Personal information
- Full name: Paul James Raynor
- Date of birth: 29 April 1966 (age 60)
- Place of birth: Nottingham, England
- Height: 6 ft 0 in (1.83 m)
- Position: Midfielder

Team information
- Current team: Bristol Rovers (assistant head coach)

Youth career
- Nottingham Forest

Senior career*
- Years: Team / Apps / (Gls)
- 1984–1985: Nottingham Forest / 3 / (1)
- 1984: → Bristol Rovers (loan) / 8 / (0)
- 1985–1987: Huddersfield Town / 50 / (9)
- 1987–1992: Swansea City / 191 / (27)
- 1988: → Wrexham (loan) / 6 / (0)
- 1992–1993: Cambridge United / 49 / (2)
- 1993–1995: Preston North End / 80 / (9)
- 1995–1997: Cambridge United / 79 / (7)
- 1997: Guangdong Hongyuan / 10 / (1)
- 1998: Leyton Orient / 15 / (0)
- 1998–1999: Kettering Town
- 1999–2000: Ilkeston Town
- 2000–2001: Boston United
- 2001: King's Lynn / 5 / (0)
- 2001: Hednesford Town / 11 / (0)
- 2001: Gainsborough Trinity
- 2002: Ossett Albion
- 2002–2004: King's Lynn / 68 / (1)
- 2007–2009: Crawley Town / 4 / (1)

Managerial career
- 2001: Hednesford Town
- 2004–2006: Boston United (assistant manager)
- 2006–2007: Boston United
- 2007–2012: Crawley Town (assistant manager)
- 2012–2015: Rotherham United (assistant manager)
- 2015–2016: Leeds United (assistant head coach)
- 2016–2018: Mansfield Town (assistant head coach)
- 2018–2019: Peterborough United (assistant manager)
- 2019–2022: Gillingham (assistant manager)
- 2022–2024: Stevenage (assistant manager)
- 2024–2025: Rotherham United (assistant manager)
- 2025–: Bristol Rovers (assistant head coach)

= Paul Raynor =

English footballer

Paul James Raynor (born 29 April 1966) is an English former professional footballer who played as a midfielder. He has worked as assistant manager under Steve Evans at Rotherham United, Leeds United, Mansfield Town, Peterborough United, Gillingham and Stevenage. He is currently assistant head coach at Bristol Rovers.

==Career==
He played in the Football League for Nottingham Forest, Bristol Rovers,
Huddersfield Town,
Swansea City, Wrexham,
Cambridge United,
Preston North End (where he briefly played alongside a young David Beckham), and
Leyton Orient. He also spent a year in the Chinese Jia-A League with Guangdong Hongyuan.

After leaving Leyton Orient, Raynor moved into non-League football with clubs including Kettering Town, Ilkeston Town, Boston United,
King's Lynn, Hednesford Town, where he spent a few months as player-manager,
Gainsborough Trinity,
Ossett Albion, and then King's Lynn again, to be released at the end of the 2002–03 season, only to rejoin for the next.

==Coaching career==
Raynor has coached at clubs Sheffield United and Boston United, where he was assistant manager for a time to Steve Evans.
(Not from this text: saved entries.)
-- ==== Sys2Proof/Machine/Device.lean ====
section
/-!
DEFINITION. Commands of the device: reset, the key and the configure window (R174 to R177, R182, R184).
An expiry of a timer that does not run has no effect (log 13).
-/
namespace Sys2Proof.Machine

open Sys2Proof

/-- POWER_ON (R174): the regulator has not settled yet. -/
def execPowerOn (s : State) : Host.Outcome State Fault Refusal :=
  .next (s.enterReset s.device.resetN false)

/-- RESET_N_LOW (R174), in any state. -/
def execResetNLow (s : State) : Host.Outcome State Fault Refusal :=
  .next (s.enterReset false s.device.settled)

/-- RESET_END (R175): RESET_N is high and the regulator has settled. -/
def execResetEnd (topo1 topo0 key : Bool) (dcLink : Nat) (s : State) : Host.Outcome State Fault Refusal :=
  .next (if s.device.state = .reset then s.leaveReset (Topology.ofStraps topo1 topo0) key dcLink else s)

/-- The debounce timer after the KEY pin takes a level (R176). -/
def debounceAfter (level keyLevel : Bool) (t : Timer) : Timer :=
  if level = keyLevel then none
  else match t with
    | some left => some left
    | none => some debounceMs

/-- KEY_PIN_CHANGE (R176); in RESET the pin is not watched. -/
def execKeyPinChange (level : Bool) (s : State) : Host.Outcome State Fault Refusal :=
  .next { s with device := { s.device with
    keyPin := level
    debounce := if s.device.state = .reset then none
      else debounceAfter level s.device.keyLevel s.device.debounce } }

/-- KEY_DEBOUNCE_EXPIRY (R176, R184, R177): the debounced level takes the pin's level. -/
def execKeyDebounceExpiry (dcLink : Nat) (s : State) : Host.Outcome State Fault Refusal :=
  match s.device.debounce with
  | none => .next s
  | some _ =>
    let s1 := { s with device := { s.device with debounce := none, keyLevel := s.device.keyPin } }
    .next (if s.device.keyPin then s1.keyHigh dcLink else s1.keyLow)

/-- CONFIGURE_WINDOW_EXPIRY (R182). -/
def execConfigureWindowExpiry (dcLink : Nat) (s : State) : Host.Outcome State Fault Refusal :=
  match s.device.configureWindow with
  | none => .next s
  | some _ => .next (s.expireConfigure dcLink)

end Sys2Proof.Machine
end

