-- ==== Sys2Proof/Machine/Faults.lean ====
section
/-!
DEFINITION. Commands of the Fault Table: a report applied (R60), the entries' timers (R88, R94) and the notice timers (R78).
-/
namespace Sys2Proof.Machine

open Sys2Proof

/-- REPORT_APPLIED (R60): the effects of the report being applied, then what follows the event. -/
def execReportApplied (s : State) : Host.Outcome State Fault Refusal :=
  match s.faults.applying with
  | none => .next s
  | some r => .next ((s.applyReport r).settle s.faults)

/-- CONFIRM_WINDOW_EXPIRY (R88). -/
def execConfirmWindowExpiry (e : Fin 48) (s : State) : Host.Outcome State Fault Refusal :=
  match (s.entry e).timer with
  | .confirm _ => .next (s.retireEntry e .dismissed)
  | .none | .heal _ => .next s

/-- HEAL_HOLD_EXPIRY (R94). -/
def execHealHoldExpiry (e : Fin 48) (s : State) : Host.Outcome State Fault Refusal :=
  match (s.entry e).timer with
  | .heal _ => .next (s.retireEntry e .healed)
  | .none | .confirm _ => .next s

/-- NOTICE_DELAY_EXPIRY (R78). -/
def execNoticeDelayExpiry (s : State) : Host.Outcome State Fault Refusal :=
  match s.faults.noticeDelay with
  | some _ => .next s.handNotice.stopNoticeTimers
  | none => .next s

/-- ABSOLUTE_DELAY_EXPIRY (R78). -/
def execAbsoluteDelayExpiry (s : State) : Host.Outcome State Fault Refusal :=
  match s.faults.absoluteDelay with
  | some _ => .next s.handNotice.stopNoticeTimers
  | none => .next s

end Sys2Proof.Machine
end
In May 2007 Evans and Raynor left Boston to take over as manager and assistant at Crawley Town, where he occasionally appeared as a player in the Conference. The pair subsequently moved to Rotherham United. On 28 September 2015, Raynor left Rotherham. On 19 October 2015, Raynor joined fellow Championship side Leeds United, once again as assistant to Evans. On 31 May 2016, Evans and Raynor were both sacked by Leeds owner Massimo Cellino, with Evans becoming the sixth manager sacked by Cellino in two years.

In June 2019 Raynor linked up with Evans once again at Gillingham. Both departed the club on 9 January 2022.

In December 2025, Raynor followed Evans to League Two club Bristol Rovers as assistant head coach on a short-term deal until the end of the season. Having guided the club to safety, the duo signed a new two-year deal in April 2026.